Exercise objective: Go to the line holding "def swapNow (s" in the entries below and write out exactly every line down to and including the line holding "if (bankOf s k).st = .swapArmed then s".

Provided entries:
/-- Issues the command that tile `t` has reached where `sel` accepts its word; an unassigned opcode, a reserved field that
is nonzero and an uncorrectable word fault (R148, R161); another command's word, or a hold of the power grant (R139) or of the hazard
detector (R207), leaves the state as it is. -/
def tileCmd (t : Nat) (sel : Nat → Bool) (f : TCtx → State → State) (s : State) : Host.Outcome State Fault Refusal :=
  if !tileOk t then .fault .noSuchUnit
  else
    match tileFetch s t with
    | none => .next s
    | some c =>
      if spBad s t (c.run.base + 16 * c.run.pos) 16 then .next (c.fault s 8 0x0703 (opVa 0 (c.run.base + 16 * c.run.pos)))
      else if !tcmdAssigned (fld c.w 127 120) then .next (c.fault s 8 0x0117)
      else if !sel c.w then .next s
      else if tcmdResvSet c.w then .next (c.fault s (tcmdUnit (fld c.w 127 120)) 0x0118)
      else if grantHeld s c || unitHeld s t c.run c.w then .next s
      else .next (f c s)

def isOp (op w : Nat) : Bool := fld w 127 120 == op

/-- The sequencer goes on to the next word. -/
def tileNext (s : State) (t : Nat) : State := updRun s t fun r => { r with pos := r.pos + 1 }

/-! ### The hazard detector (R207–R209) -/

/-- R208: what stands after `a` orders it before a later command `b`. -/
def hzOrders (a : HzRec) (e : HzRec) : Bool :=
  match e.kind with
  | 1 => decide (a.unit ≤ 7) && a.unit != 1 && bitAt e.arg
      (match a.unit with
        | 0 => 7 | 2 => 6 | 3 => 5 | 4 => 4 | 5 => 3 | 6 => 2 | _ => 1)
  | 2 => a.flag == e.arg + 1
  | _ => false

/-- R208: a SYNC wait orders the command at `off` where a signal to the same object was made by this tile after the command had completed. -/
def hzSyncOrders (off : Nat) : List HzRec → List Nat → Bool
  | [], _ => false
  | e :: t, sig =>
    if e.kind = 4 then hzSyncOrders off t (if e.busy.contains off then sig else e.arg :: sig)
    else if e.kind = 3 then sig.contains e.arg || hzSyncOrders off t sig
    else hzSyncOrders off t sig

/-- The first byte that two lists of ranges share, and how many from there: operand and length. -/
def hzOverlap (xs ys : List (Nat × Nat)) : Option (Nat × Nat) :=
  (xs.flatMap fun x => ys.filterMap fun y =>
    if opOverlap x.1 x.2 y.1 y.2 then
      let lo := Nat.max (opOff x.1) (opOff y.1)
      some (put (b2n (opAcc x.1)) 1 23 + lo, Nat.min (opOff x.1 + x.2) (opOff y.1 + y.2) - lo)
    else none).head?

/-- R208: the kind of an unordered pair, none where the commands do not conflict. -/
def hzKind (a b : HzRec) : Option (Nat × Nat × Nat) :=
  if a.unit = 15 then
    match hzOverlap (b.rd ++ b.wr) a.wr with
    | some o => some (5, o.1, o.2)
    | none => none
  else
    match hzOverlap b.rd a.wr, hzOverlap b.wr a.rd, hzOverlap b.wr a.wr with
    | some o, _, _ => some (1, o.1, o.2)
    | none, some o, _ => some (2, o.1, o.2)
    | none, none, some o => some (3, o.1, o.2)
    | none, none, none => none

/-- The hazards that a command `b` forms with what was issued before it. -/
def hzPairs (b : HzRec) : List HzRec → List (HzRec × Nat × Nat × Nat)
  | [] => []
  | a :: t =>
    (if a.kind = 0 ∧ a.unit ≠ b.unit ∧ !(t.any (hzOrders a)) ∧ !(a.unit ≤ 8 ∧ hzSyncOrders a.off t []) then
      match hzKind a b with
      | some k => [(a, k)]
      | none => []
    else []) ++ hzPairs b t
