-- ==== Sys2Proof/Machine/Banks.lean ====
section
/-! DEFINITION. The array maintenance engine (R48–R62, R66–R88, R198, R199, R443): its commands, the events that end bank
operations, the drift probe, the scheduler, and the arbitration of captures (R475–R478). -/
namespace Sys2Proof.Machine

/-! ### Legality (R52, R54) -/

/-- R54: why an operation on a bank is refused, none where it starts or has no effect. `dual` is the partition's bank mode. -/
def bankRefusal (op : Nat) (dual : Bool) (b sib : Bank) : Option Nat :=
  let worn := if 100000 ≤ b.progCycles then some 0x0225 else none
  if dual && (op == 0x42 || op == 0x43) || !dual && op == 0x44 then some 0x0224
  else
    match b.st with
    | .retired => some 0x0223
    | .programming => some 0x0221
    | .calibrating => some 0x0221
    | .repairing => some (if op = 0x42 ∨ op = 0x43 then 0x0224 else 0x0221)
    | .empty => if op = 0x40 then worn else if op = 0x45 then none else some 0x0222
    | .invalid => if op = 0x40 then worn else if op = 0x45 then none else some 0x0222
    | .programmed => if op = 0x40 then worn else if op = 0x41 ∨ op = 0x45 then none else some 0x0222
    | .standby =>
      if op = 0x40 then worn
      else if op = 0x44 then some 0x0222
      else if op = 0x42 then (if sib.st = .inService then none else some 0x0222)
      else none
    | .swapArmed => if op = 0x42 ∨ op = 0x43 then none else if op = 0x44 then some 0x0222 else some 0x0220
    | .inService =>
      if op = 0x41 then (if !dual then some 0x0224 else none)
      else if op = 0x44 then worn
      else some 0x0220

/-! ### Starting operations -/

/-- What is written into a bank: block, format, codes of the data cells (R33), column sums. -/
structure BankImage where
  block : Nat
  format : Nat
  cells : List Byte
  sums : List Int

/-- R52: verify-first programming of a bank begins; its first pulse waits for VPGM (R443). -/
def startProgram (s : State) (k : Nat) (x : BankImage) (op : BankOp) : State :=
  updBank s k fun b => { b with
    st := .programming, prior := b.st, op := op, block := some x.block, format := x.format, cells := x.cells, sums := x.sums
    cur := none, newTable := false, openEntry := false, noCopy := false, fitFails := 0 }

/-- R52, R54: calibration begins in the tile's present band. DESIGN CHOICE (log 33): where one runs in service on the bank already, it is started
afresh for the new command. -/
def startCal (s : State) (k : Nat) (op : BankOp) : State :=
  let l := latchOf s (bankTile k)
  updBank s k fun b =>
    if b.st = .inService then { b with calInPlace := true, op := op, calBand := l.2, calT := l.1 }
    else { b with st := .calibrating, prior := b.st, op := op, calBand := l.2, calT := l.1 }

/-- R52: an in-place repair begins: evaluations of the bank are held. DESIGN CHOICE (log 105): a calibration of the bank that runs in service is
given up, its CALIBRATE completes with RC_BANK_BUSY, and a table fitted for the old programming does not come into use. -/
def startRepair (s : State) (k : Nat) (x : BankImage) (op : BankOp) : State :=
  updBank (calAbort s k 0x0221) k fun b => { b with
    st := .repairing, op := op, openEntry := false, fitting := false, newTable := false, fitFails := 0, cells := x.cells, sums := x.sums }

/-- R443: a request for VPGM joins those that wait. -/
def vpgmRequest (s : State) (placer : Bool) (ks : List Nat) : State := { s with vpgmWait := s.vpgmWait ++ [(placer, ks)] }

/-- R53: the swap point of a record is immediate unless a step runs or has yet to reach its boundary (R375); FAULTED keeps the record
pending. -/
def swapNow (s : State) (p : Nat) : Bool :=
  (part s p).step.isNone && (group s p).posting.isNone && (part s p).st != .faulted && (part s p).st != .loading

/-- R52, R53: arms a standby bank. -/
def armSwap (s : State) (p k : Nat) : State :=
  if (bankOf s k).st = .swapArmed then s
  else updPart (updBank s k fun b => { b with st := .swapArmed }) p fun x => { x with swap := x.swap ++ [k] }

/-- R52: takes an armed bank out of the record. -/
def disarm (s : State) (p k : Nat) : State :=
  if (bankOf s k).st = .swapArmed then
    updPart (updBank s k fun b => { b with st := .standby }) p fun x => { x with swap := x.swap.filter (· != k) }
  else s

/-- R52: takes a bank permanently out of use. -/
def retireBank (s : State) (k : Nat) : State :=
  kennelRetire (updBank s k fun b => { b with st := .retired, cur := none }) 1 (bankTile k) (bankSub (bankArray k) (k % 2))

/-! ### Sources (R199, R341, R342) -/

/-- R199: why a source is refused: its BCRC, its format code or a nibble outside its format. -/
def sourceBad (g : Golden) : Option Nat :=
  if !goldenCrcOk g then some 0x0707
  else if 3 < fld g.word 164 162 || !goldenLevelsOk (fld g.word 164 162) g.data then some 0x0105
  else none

Result of the task:
def swapNow (s : State) (p : Nat) : Bool :=
  (part s p).step.isNone && (group s p).posting.isNone && (part s p).st != .faulted && (part s p).st != .loading

/-- R52, R53: arms a standby bank. -/
def armSwap (s : State) (p k : Nat) : State :=
  if (bankOf s k).st = .swapArmed then s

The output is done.